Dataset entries
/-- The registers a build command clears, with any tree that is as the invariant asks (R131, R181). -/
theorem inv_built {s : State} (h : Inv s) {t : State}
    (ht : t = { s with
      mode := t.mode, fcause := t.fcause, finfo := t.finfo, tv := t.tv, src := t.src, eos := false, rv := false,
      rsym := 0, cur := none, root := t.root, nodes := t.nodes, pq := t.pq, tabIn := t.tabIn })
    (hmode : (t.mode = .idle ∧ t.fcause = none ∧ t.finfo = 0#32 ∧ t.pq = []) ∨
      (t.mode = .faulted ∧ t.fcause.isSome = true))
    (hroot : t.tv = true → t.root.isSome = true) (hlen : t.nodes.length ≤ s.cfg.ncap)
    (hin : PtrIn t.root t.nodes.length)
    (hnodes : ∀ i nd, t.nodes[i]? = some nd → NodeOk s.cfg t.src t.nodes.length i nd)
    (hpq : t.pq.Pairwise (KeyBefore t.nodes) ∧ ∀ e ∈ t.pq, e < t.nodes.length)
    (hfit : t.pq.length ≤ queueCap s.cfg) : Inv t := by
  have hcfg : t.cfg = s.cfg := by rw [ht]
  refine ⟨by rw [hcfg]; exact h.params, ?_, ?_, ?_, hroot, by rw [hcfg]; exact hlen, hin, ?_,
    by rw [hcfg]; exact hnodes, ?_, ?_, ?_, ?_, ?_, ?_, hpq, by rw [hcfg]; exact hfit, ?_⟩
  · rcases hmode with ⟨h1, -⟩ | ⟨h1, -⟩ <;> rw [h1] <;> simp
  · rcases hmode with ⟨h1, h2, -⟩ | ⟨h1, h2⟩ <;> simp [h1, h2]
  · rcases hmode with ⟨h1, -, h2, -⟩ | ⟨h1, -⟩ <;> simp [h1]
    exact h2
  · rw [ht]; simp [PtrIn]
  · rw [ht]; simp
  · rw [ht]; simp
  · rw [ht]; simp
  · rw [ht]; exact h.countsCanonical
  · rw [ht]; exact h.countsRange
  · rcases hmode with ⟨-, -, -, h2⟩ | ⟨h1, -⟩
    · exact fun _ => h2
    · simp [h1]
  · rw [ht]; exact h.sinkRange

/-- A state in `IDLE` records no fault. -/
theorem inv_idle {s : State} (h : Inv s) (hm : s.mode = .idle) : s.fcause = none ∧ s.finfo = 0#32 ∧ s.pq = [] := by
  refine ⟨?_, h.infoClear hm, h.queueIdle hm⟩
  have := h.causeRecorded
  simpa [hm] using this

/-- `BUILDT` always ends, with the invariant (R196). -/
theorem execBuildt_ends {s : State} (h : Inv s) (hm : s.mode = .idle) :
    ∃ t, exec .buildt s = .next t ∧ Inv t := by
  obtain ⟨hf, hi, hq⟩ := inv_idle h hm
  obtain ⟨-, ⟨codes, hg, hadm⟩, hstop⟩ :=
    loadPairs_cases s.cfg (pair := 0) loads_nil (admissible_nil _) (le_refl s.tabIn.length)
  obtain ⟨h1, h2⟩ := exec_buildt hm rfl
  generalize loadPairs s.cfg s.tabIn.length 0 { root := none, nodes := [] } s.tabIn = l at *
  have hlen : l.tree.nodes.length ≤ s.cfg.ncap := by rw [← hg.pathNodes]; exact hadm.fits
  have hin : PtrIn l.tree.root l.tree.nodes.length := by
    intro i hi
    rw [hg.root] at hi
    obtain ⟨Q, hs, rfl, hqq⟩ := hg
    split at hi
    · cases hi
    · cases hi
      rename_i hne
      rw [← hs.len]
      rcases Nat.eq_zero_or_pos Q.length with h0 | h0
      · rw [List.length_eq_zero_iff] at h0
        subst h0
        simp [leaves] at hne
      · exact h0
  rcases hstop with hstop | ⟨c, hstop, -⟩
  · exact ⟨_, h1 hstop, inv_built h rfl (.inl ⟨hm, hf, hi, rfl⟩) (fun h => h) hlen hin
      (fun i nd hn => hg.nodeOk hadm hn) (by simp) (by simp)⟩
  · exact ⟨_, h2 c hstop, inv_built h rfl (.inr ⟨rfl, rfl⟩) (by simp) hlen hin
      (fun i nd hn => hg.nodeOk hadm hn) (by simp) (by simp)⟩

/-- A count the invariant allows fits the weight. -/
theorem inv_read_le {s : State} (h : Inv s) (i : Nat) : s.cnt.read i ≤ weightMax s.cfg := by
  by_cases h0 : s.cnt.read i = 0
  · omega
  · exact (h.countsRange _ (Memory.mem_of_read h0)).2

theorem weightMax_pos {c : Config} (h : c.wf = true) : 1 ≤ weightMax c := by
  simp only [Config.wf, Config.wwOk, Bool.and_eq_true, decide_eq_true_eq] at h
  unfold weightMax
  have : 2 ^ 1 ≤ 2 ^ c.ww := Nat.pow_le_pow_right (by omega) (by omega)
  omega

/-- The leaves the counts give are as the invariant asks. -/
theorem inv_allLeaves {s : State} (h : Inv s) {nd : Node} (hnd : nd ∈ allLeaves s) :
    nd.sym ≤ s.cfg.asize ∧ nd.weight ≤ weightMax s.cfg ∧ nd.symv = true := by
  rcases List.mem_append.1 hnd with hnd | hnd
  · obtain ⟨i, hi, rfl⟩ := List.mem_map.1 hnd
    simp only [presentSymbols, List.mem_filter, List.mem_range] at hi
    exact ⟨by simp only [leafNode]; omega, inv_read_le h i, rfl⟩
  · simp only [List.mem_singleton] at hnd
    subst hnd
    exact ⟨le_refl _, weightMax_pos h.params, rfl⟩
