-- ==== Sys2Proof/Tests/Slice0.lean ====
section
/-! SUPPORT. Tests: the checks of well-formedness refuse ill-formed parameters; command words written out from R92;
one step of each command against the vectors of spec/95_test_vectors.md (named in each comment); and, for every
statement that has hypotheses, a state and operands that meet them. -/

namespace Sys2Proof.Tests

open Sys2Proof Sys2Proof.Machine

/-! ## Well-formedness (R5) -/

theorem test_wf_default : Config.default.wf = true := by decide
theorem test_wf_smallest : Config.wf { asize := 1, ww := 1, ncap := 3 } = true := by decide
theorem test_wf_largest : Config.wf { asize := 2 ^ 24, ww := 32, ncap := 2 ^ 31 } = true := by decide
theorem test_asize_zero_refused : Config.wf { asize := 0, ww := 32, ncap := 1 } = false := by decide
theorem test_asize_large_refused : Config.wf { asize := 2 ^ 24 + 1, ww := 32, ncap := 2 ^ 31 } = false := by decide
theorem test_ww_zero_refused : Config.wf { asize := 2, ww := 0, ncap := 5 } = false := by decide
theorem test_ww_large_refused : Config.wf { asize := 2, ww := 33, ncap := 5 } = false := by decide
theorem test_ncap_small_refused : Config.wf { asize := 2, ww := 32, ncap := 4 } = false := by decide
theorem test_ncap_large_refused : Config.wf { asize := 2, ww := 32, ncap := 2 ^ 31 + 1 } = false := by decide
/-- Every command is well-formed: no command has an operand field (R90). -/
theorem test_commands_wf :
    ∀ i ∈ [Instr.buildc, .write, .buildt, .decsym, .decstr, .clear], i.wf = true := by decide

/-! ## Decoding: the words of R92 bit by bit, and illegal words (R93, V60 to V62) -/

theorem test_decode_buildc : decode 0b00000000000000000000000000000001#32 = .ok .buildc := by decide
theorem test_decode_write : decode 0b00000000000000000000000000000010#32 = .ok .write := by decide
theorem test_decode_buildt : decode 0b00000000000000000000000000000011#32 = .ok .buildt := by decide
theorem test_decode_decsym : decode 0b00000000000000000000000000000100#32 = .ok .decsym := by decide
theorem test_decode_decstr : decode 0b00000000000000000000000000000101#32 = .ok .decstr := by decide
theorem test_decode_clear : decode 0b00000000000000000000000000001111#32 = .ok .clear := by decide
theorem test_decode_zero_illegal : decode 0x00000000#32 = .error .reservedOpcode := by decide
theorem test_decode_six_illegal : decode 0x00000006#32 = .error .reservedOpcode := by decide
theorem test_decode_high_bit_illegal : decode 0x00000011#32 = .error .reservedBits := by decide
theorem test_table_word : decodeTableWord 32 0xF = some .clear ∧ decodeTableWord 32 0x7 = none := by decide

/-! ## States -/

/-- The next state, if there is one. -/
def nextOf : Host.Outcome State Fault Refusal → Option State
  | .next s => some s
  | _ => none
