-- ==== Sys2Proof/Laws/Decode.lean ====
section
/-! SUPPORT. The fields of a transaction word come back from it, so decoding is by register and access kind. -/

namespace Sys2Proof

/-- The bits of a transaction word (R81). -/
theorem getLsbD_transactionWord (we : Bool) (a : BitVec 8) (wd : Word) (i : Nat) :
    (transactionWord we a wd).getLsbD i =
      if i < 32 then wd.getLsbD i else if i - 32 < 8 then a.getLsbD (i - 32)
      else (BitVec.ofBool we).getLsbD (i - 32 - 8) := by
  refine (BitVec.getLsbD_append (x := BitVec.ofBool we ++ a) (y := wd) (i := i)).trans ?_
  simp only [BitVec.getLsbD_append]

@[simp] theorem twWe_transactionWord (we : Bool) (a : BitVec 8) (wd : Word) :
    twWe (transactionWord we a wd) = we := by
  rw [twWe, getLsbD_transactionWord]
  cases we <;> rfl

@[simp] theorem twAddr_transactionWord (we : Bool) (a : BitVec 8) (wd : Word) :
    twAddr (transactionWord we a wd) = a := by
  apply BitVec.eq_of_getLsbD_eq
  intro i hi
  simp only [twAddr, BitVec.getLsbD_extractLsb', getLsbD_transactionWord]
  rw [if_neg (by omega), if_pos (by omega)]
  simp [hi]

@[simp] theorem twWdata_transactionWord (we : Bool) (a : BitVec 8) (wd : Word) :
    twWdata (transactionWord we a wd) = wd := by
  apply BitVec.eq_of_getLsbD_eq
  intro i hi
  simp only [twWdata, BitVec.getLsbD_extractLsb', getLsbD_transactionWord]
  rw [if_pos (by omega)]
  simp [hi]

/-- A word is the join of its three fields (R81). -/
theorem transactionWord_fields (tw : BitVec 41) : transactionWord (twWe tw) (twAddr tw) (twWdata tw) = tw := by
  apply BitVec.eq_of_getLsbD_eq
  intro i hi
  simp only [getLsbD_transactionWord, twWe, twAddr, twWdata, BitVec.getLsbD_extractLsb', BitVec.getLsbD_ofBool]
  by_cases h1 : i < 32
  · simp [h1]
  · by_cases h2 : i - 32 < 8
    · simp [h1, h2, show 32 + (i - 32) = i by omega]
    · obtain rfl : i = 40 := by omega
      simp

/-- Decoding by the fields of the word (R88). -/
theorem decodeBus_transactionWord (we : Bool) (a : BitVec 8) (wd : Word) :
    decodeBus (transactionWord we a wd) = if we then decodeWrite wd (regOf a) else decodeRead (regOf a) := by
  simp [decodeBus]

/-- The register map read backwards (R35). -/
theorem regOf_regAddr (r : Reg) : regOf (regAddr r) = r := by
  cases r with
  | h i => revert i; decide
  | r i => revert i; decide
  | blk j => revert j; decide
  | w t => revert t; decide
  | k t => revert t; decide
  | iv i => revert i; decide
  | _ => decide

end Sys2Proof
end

== ABOUT THIS TASK ==
Among the lines of the records, copy out each one that contains the word "formedness".

== OUTPUT BELOW ==
/-! SUPPORT. Tests: the checks of well-formedness refuse ill-formed parameters; command words written out from R92;
/-! ## Well-formedness (R5) -/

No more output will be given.